Le « P3 » de Bamako, un labo au cœur de la bataille contre le Covid-19

Le Monde- Publié le 15-06-2020

Alors en pleine recherche sur le virus Ebola, l’unité « pathogène 3 » de la capitale malienne a réorienté son action pour apporter « sa contribution » à l’effort international.

Georges Togo, biologiste à la faculté de médecine de Bamako, s’apprête à entrer dans le seul laboratoire « P3 » du Mali pour traiter les échantillons de Covid-19, début juin 2020. Georges Togo, biologiste à la faculté de médecine de Bamako, s’apprête à entrer dans le seul laboratoire « P3 » du Mali pour traiter les échantillons de Covid-19, début juin 2020. Paul Lorgerie

La blouse, c’est un peu son uniforme.

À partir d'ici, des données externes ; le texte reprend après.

/-- 02 R32 and R25: in CARRY each leaf edge before APEX adds 1 to the count and APEX fixes it. An arrival to which no
rule gives an effect in the state changes its level, a far position's at active is the last to have come besides, and
what always follows an event follows; nothing follows one outside the rest states, or while the volume is not SCANNING.
Platen up at active sets, whatever the state, the moved mark of the header completed in ARMED and of the frame in
reception, of a side's shot alone (06 R126): so `platenRose` reads, which other statements name. An arrival sets its line
too (log 8). -/
def Obligations.EdgesAndReleases : Prop :=
  ∀ s : State, s.start ≠ .held →
    let after (i : Input) (active : Bool) : State := setLevel i active (lineArrives i active s)
    (s.seq.state = .carry →
      exec (.leafEdge true) s = .next (idleBoundary (let u := after .leafEdge true
        { u with seq := { u.seq with edges := if s.seq.edgesFixed then s.seq.edges else s.seq.edges + 1 } })) ∧
      exec (.apexArrival true) s = .next (idleBoundary (let u := after .apex true
        { u with seq := { u.seq with edgesFixed := true } }))) ∧
    exec (.homeArrival false) s = .next (idleBoundary (react (after .home false))) ∧
    exec (.apexArrival false) s = .next (idleBoundary (react (after .apex false))) ∧
    (∀ side, exec (.farPositionArrival side false) s = .next (idleBoundary (react (after (farInput side) false))) ∧
      exec (.contactArrival side false) s = .next (idleBoundary (react (after (contactInput side) false)))) ∧
    exec (.platenUpArrival false) s = .next (idleBoundary (react (after .platenUp false))) ∧
    exec (.leafEdge false) s = .next (idleBoundary (react (after .leafEdge false))) ∧
    exec (.pedalPress false) s = .next (idleBoundary (react (after .pedal false))) ∧
    (s.seq.state ≠ .home → s.seq.manual ≠ some .armHome →
      exec (.homeArrival true) s = .next (idleBoundary (react (after .home true)))) ∧
    (s.seq.state ≠ .carry → exec (.apexArrival true) s = .next (idleBoundary (react (after .apex true))) ∧
      exec (.leafEdge true) s = .next (idleBoundary (react (after .leafEdge true)))) ∧
    (∀ side, ¬(s.seq.state = .pick ∧ side = sourceSide s) → ¬(s.seq.state = .carry ∧ side = destSide s) →
      let u := after (farInput side) true
      exec (.farPositionArrival side true) s =
        .next (idleBoundary (react { u with seq := { u.seq with lastFar := some side } }))) ∧
    (s.seq.state ≠ .present → ∀ side, exec (.contactArrival side true) s =
      .next (idleBoundary (react (after (contactInput side) true)))) ∧
    (s.seq.state ≠ .pick → exec .vacuumGoodArrival s = .next (idleBoundary (react (after .vacuumGood true)))) ∧
    (s.seq.state ≠ .lay → exec .vacuumGoodRelease s = .next (idleBoundary (react (after .vacuumGood false)))) ∧
    (s.seq.state ≠ .platenDown → s.seq.manual ≠ some .platenDown →
      exec .platenDownArrival s = .next (idleBoundary (react (after .platenDown true)))) ∧
    (let ofSide (h : Header) : Bool := match h.target with | .side _ _ => true | .panel _ _ => false
     let watched (p : Port) : Port := match p.state with
       | .idle => p
       | .armed => { p with armed := p.armed.map fun h => if ofSide h && h.fired.isSome then { h with moved := true } else h }
       | .receiving => { p with frame := p.frame.map fun q => if p.armed.any ofSide then { q with moved := true } else q }
     platenRose s = { s with ports := ⟨watched s.ports.left, watched s.ports.right⟩ } ∧
     (s.seq.state ≠ .platenUp → s.seq.manual ≠ some .platenUp →
       exec (.platenUpArrival true) s = .next (idleBoundary (react (platenRose (after .platenUp true)))))) ∧
    (s.seq.state.isRest = false ∨ s.col.volState ≠ .scanning → react s = s)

Un vêtement que Bassirou Diarra ne quitte plus guère, lui dont l’équipe vient de terminer à quatre heures du matin l’analyse des vingt derniers échantillons suspectés d’être contaminés par le nouveau coronavirus, en ce début du mois de juin. L’homme dirige le seul laboratoire de niveau « P3 » du Mali. Un lieu au cœur de la faculté de médecine, à Bamako, où ses équipes travaillent nuit et jour sur les nouveaux cas de malades du Covid-19 du pays.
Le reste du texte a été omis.